__Assignment__
The answer must consist of every line in the records that contains the word "digestCurrents".

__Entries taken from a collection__
==========

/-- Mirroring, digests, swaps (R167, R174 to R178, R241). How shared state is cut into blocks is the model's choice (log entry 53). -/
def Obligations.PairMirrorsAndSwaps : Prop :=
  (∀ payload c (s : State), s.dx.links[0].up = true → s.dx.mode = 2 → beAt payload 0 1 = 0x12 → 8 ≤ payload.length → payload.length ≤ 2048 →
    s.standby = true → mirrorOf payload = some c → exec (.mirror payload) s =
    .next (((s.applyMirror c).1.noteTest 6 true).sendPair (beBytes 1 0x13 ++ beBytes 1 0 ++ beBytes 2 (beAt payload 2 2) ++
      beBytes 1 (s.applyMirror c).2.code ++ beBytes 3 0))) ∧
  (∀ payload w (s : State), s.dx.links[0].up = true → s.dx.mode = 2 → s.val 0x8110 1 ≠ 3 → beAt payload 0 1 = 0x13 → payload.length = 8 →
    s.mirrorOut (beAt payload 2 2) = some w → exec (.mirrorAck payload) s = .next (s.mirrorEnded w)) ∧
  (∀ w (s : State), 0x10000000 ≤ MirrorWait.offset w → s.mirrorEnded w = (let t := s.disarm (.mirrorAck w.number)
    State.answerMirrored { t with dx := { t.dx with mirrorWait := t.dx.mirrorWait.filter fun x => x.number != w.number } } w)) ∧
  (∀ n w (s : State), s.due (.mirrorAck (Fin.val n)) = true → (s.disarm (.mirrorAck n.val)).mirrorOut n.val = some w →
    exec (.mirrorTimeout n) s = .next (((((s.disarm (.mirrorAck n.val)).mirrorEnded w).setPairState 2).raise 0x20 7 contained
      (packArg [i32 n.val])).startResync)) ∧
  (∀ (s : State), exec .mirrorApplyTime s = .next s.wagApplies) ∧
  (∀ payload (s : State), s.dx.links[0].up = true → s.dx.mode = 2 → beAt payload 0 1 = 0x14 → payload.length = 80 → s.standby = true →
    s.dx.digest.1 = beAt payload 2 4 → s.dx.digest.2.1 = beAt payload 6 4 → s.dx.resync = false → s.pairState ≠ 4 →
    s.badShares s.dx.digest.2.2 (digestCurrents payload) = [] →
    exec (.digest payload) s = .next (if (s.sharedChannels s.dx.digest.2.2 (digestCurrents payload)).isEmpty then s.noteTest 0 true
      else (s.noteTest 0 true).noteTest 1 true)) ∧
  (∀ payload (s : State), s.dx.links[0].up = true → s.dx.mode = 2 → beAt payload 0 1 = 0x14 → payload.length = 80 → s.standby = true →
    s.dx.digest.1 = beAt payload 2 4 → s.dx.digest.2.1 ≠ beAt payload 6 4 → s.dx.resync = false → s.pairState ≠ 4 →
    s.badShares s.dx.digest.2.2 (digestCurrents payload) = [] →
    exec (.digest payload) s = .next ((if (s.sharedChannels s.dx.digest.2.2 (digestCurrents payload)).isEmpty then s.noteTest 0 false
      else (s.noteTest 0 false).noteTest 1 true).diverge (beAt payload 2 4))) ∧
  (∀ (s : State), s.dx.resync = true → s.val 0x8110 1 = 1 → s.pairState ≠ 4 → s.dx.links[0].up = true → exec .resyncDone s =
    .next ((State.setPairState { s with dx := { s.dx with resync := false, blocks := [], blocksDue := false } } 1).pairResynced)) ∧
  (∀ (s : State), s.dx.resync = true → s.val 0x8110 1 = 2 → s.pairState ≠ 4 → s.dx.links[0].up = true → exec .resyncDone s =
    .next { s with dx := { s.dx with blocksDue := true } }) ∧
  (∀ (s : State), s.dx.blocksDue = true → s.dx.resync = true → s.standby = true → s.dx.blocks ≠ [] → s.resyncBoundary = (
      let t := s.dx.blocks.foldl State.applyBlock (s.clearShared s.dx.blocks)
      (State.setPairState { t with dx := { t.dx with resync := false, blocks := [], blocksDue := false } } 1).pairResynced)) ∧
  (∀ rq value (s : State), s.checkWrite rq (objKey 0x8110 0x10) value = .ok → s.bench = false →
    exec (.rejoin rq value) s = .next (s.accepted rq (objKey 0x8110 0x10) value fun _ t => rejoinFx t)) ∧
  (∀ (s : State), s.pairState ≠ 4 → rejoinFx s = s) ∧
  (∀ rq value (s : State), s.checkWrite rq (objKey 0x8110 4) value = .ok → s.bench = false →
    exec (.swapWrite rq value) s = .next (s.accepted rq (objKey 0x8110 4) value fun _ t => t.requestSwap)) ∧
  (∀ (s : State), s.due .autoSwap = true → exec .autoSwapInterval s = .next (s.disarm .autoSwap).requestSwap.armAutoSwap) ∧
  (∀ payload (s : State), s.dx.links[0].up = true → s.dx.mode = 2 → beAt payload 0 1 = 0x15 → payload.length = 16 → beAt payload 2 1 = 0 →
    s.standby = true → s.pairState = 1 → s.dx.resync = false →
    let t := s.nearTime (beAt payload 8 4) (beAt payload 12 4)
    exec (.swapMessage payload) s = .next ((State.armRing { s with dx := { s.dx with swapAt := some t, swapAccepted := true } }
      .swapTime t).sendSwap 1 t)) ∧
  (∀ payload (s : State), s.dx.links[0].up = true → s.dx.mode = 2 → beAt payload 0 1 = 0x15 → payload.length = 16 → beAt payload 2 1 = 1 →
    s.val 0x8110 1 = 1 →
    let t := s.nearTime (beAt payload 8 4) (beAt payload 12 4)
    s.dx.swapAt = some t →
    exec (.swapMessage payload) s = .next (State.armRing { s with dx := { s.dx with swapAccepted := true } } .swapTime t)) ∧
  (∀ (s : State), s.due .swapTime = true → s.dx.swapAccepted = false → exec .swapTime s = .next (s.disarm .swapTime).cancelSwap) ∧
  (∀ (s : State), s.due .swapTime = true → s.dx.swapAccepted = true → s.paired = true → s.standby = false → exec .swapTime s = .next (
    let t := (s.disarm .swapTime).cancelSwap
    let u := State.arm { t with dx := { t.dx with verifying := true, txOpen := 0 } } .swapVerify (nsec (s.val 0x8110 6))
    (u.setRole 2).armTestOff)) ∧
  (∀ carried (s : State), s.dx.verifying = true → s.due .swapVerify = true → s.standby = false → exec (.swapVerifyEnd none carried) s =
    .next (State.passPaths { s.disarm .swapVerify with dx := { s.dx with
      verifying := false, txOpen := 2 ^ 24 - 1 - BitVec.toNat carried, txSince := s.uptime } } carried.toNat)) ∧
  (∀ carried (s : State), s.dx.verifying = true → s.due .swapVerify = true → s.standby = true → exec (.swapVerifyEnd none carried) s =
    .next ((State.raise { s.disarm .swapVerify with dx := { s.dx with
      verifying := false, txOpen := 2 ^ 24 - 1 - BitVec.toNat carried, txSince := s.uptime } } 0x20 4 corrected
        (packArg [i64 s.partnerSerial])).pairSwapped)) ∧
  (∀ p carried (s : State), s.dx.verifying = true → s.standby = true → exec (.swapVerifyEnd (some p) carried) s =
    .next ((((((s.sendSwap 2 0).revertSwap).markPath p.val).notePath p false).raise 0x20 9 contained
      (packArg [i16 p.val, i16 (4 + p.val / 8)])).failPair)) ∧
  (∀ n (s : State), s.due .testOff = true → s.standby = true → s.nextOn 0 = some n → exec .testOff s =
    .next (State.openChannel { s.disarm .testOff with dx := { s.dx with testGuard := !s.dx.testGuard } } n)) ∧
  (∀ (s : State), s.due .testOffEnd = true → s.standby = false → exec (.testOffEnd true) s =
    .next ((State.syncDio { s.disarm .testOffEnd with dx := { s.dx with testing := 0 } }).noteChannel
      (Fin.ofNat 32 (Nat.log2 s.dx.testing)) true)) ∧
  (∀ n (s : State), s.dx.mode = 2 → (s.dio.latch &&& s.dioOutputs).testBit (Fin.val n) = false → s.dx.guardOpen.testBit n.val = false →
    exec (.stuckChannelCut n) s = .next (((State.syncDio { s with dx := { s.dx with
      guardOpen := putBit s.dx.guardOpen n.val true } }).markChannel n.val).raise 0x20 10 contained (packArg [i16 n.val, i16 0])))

==========

__Written reply__
    s.badShares s.dx.digest.2.2 (digestCurrents payload) = [] →
    exec (.digest payload) s = .next (if (s.sharedChannels s.dx.digest.2.2 (digestCurrents payload)).isEmpty then s.noteTest 0 true
    s.badShares s.dx.digest.2.2 (digestCurrents payload) = [] →
    exec (.digest payload) s = .next ((if (s.sharedChannels s.dx.digest.2.2 (digestCurrents payload)).isEmpty then s.noteTest 0 false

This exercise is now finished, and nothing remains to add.